# 56 beautiful boards...



## RedArrow (Jan 19, 2011)

Kept myself busy over the weekend with my CSM. 






































































End result... Lots of sawdust!!!


----------



## Devildog (Apr 20, 2008)

nice!


----------



## Chad (May 10, 2009)

Very nice.


----------



## knotscott (Nov 8, 2007)

Very, very nice!


----------



## dublinjohn (Dec 27, 2011)

Nice timber mate and great pics! Enjoy. They look a little bit like Irish yew! What type of wood is it?


----------



## dublinjohn (Dec 27, 2011)

This is some Irish yew. The centre pic looks very similar?


----------



## RedArrow (Jan 19, 2011)

Eastern Red Cedar, Black Walnut, and Cherry.


----------



## knotscott (Nov 8, 2007)

dublinjohn said:


> Nice timber mate and great pics! Enjoy. They look a little bit like Irish yew!
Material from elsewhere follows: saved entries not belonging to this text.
-- ==== Sys2Proof/Machine/Updates.lean ====
section
/-! DEFINITION. Updating tables while serving (07): forming update entries, collecting them, merging, and the apply window. -/

namespace Sys2Proof.Machine

/-! ### Payloads (R185) -/

/-- PFORMAT with its clamp: 0, 1, or 4 for gradients only. -/
def clampPf (gradient : Bool) (v : Nat) : Nat :=
  let v := v % 16
  if v = 0 || (v = 4 && gradient) then v else 1

/-- Bytes of n values in a payload format. -/
def payloadLen (pf n : Nat) : Nat :=
  if pf = 0 then 4 * n else if pf = 4 then roundUp (ceilDiv n 32) 16 + n else 2 * n

/-- The values of a payload, expanded to FP32 (R185, R191). -/
def payloadVals (pf n : Nat) (b : List Byte) : List FVal :=
  (List.range n).map fun i =>
    if pf = 0 then fmtFp32.decode (num b (4 * i) 4)
    else if pf = 4 then (r32 (mulF (decodeEl 4 (num b (roundUp (ceilDiv n 32) 16 + i) 1)) (decodeE8m0 (num b (i / 32) 1)))).1
    else fmtBf16.decode (num b (2 * i) 2)

/-- Elements [first, first + k) of a whole-row payload of n elements, with the format they travel in. A block-scaled slice
that does not begin on a block of 32 travels as BF16 values (log 24). -/
def cutPayload (pf n : Nat) (b : List Byte) (first k : Nat) : Nat × List Byte :=
  if pf = 0 then (0, slice b (4 * first) (4 * k))
  else if pf = 4 then
    if first % 32 = 0 then
      (4, padTo 16 (slice b (first / 32) (ceilDiv k 32)) ++ slice b (roundUp (ceilDiv n 32) 16 + first) k)
    else (1, (((payloadVals 4 n b).drop first).take k).flatMap fun v => le 2 (convTo 1 false false v).code)
  else (1, slice b (2 * first) (2 * k))

/-! ### Collection (R186 to R189) -/

/-- TSC at which collection for an apply beat closes for a table. -/
def closeAt (s : State) (t : Table) (a : Nat) : Nat := a * beatNs s - t.cutoff * 1000

/-- APPLY_BEAT of an entry stamped now (R186). -/
def applyBeat (s : State) (t : Table) : Nat :=
  if now s < closeAt s t (beatNo s + 1) then beatNo s + 1 else beatNo s + 2

def isClosed (s : State) (t : Table) (a : Nat) : Bool := closeAt s t a ≤ now s || s.tables.closed.contains (t.partition, a)

/-- The first beat from `a` on whose collection is open; at most two are closed ahead of the present beat. -/
def openBeat (s : State) (t : Table) (a : Nat) : Nat :=
  let b := max a (beatNo s + 1)
  if !isClosed s t b then b else if !isClosed s t (b + 1) then b + 1 else b + 2

/-- The parameter block as last read (R183). -/
def paramBlock (s : State) (id : Nat) (t : Table) : List Byte :=
  match smFind s.tables.params id with
  | some b => b
  | none => getVa s t.context t.paramAddr 48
What type of wood is it?


John - Your line was supposed to have been "very, very, very nice!". Now let's try it again from the top.  :laughing:


----------



## woodtick greg (Sep 12, 2011)

nice to see that you are having fun with you panthermill. It's so addicting isn't it? ah the smell of fresh cut cedar! what size saw did you finally go with? looks like everything is working out well for you:thumbsup:


----------



## RedArrow (Jan 19, 2011)

I have saws already, but I use a 441 with a 20" lo-pro for the small stuff. Then for anything over 12" or so, I use a 660.


----------



## Ibangwood (Feb 25, 2010)

Gorgeoussss


----------